- Born: April 1st 1957 Trelawny Parish, Jamaica
- Died: 27 October 2025 (aged 68)
- Genres: Reggae; roots reggae; dub, lovers rock
- Years active: 1974–2025
- Labels: Jet Star, Freedom Sounds, Fashion Records, Stingray Records, Third World, Seven Leaves, Jah Shaka Music, Imperial House, Ruff Cutt

= Vivian Jones (singer) =

Jamaican-born British reggae singer (1957–2025)

Vivian Jones (1957 – 27 October 2025) was a Jamaican-born British reggae singer, who performed with several bands in the 1970s before recording as a solo artist from 1980.

==Life and career==
Born in Trelawny Parish, Jamaica, in 1957, Jones relocated to England at the age of ten to join his parents who had emigrated there a few years earlier. They lived in and around London, moving between Willesden, Alperton, and Harrow, with Jones becoming increasingly involved in the local reggae scene, and in the mid-1970s he began performing with sound systems, initially as a deejay. In the 1970s he was a member of several bands including The Spartans, The Doctor Birds, the Mighty Vibes and the Pieces. In 1980, he began to record as a solo artist, enjoying a hit that year with "Good Morning" (actually a remixed recording by the Mighty Vibes), which topped the UK reggae charts. The following year, he was voted "Most Talented Singer" in a poll for Black Echoes. He had a series of hits, with his popularity also spreading to Jamaica. Disillusioned with the music industry, he returned to Jamaica in 1982 to stay with his grandparents, and also recorded some material there.

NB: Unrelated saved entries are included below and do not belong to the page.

-- ==== Sys2Proof/Machine/Step.lean ====
section
/-! DEFINITION. One step: the command at the front of the queue is taken and carried out; with an empty queue the
part idles (log 1). -/

namespace Sys2Proof.Machine

/-- One step of the part. -/
def step (s : State) : Host.Outcome State Fault Refusal :=
  match s.pending with
  | [] => .next s
  | c :: rest => exec c { s with pending := rest }

/-- `s` with the command that a word spells put at the front of its queue; no word spells one (log 2). -/
def State.withFetchWord (s : State) (nbits w : Nat) : State :=
  match decodeTableWord nbits w with
  | none => s
  | some c => { s with pending := c :: s.pending }

end Sys2Proof.Machine
end

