/-- R159, R160: CAPTURE-SETUP. A field outside its list, and both edges with a client, are BAD_FIELD and change nothing.
Otherwise the settings are written within their ranges and the unjudged flag is set with reason SETUP. An input switched on from
OFF settles at its line with no candidate and no latest capture; one switched off drops its candidate and keeps its latest capture;
one that stays on keeps both, the confirmation time counted anew from the candidate's stamp, and a candidate whose time is then
reached settles the line at once and, of a selected direction, is captured unjudged, which clears the flag; one that stays off
changes nothing else. The result data (ch. 11.4) report the latest capture and the counts after that.
The interval of a stamp earlier than the latest one's is log 30. -/
def Obligations.CaptureSetupWritesSettings : Prop :=
  ∀ (s : State) (src : OrderSrc) (p : CaptureSetupP), canTake s src.slot.val = true → s.evc.length = 4 →
    let slot : Option Nat := if p.slot = 65535 then none else some p.slot.toNat
    let bad := 3 < p.input.toNat ∨ 3 < p.edge.toNat ∨ (p.slot ≠ 65535 ∧ 256 ≤ p.slot.toNat) ∨ (p.edge = 3 ∧ p.slot ≠ 65535)
    let width := max 100 (min 100000 p.minWidth.toNat) / 100 * 100
    (bad → exec (.captureSetup src p) s = .next (answered src (.captureSetup p) .badField [] s)) ∧
    (∀ edge, ¬ bad → edgeOf p.edge = some edge →
      ∃ t, exec (.captureSetup src p) s = .next t ∧ t = { s with evc := t.evc, xch := t.xch } ∧
        (let i := p.input.toNat
         let before := captureIn s i
         let ci := captureIn t i
         let written : CaptureIn := { before with
           edge := edge, slot := slot, quiet := p.quiet != 0, minWidth := width
           wiringDelay := min p.wiringDelay.toNat 1600000, unjudged := some .setup }
         (∀ j, j ≠ i → captureIn t j = captureIn s j) ∧
         (∃ data, storeEntry t src.slot.val = storeEntry (answered src (.captureSetup p)
             (if width = p.minWidth.toNat ∧ p.wiringDelay.toNat ≤ 1600000 then .ok else .adjusted) data s) src.slot.val ∧
           data.length = 22 ∧
           laidOut data [(14, 2, ci.count), (16, 2, ci.withinCount), (18, 2, ci.beyondCount), (20, 2, ci.unjudgedCount)] ∧
           (ci.latest = none → laidOut data [(0, 8, 0), (8, 4, 0), (12, 1, 0), (13, 1, 0)]) ∧
           (∀ l, ci.latest = some l → laidOut data [(0, 8, (l.stamp / 16000000000 : Nat)),
             (8, 4, (l.stamp % 16000000000 / 16 : Nat)), (12, 1, (l.stamp % 16 : Nat)), (13, 1, if l.rising then 1 else 2)])) ∧
         (before.edge = .off → edge ≠ .off →
           ci = { written with settled := before.line, candidate := none, latest := none }) ∧
         (before.edge = .off → edge = .off → ci = written) ∧
         (before.edge ≠ .off → edge = .off → ci = { written with candidate := none }) ∧
         (before.edge ≠ .off → edge ≠ .off →
           (before.candidate = none → ci = written) ∧
           ∀ cd, before.candidate = some cd →
             let time := cd.stamp + width * 16
             let settled : CaptureIn := { written with settled := cd.rising, candidate := none }
             let chosen := edge = .both ∨ edge = .rising ∧ cd.rising = true ∨ edge = .falling ∧ cd.rising = false
             let interval : Option Nat := before.latest.bind (fun l =>
               if before.stepMark then none else some (min (cd.stamp - l.stamp) 281474976710655))
             (now s < time → ci = { written with candidate := some { cd with confirmAt := time } }) ∧
             (time ≤ now s → ¬ chosen → ci = settled) ∧
             (time ≤ now s → chosen →
               ci = { settled with
                 unjudged := none, stepMark := false, latest := some { stamp := cd.stamp, rising := cd.rising }
                 count := (before.count + 1) % 65536, unjudgedCount := min (before.unjudgedCount + 1) 65535 } ∧
               ∀ input : Fin 4, input.val = i → p.quiet = 0 →
                 handedOn s t (.capture input cd.rising cd.stamp interval ((before.count + 1) % 65536) .setup none)))))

Jones returned to London and began work outside of music. He soon began recording again in his spare time, and his debut album, Bank Robbery, was released in 1984, and recorded with London band, Undivided Roots and Creation Rebel, whose members were Carlton "Bubblers" Ogilvie, Tony "Ruff Cut" Philips, Don Campbell and Eskimo Fox ( who had trained at Alpha Boys' School ). Dubplate versions of Flash It And Gwan from the album were particularly well-received on Jah Shaka's sound system, and Jones then went on to work with Jah Shaka and The Fasimbas, collaborating on the Jah Works album, released in 1987. Rarely seen footage of Jah Shaka playing Vivian Jones' Dubs features in Handsworth Songs, a 1986 British documentary film directed by John Akomfrah and produced by Lina Gopaul. It was filmed during the 1985 riots in Handsworth and London and shown on Channel 4. The production company was the Black Audio Film Collective.

He also recorded in Jamaica for producers such as Bobby Digital and Junior Reid and recorded duets with Sylvia Tella, Debbie Gordon, and Deborahe Glasgow. In the 1990s, Jones set up his own Imperial House label and became known primarily for his lovers rock material, enjoying big hits with "Sugar Love" and "Strong Love", but also recorded more roots-oriented music with albums such as Iyaman (1994). In 1991, he was named "Best Male Artist" in the British Reggae Industry Awards. He enjoyed an international hit in the late 1990s with "Jah See Dem a Come". In 2007, he released the album 50th, featuring old rhythms from producers such as Bunny Lee, to celebrate his 50th birthday. Lovers Rocking was released in 2013, and Jones recorded material in Jamaica with Sly and Robbie and Bobby Digital for an album planned for release in 2014.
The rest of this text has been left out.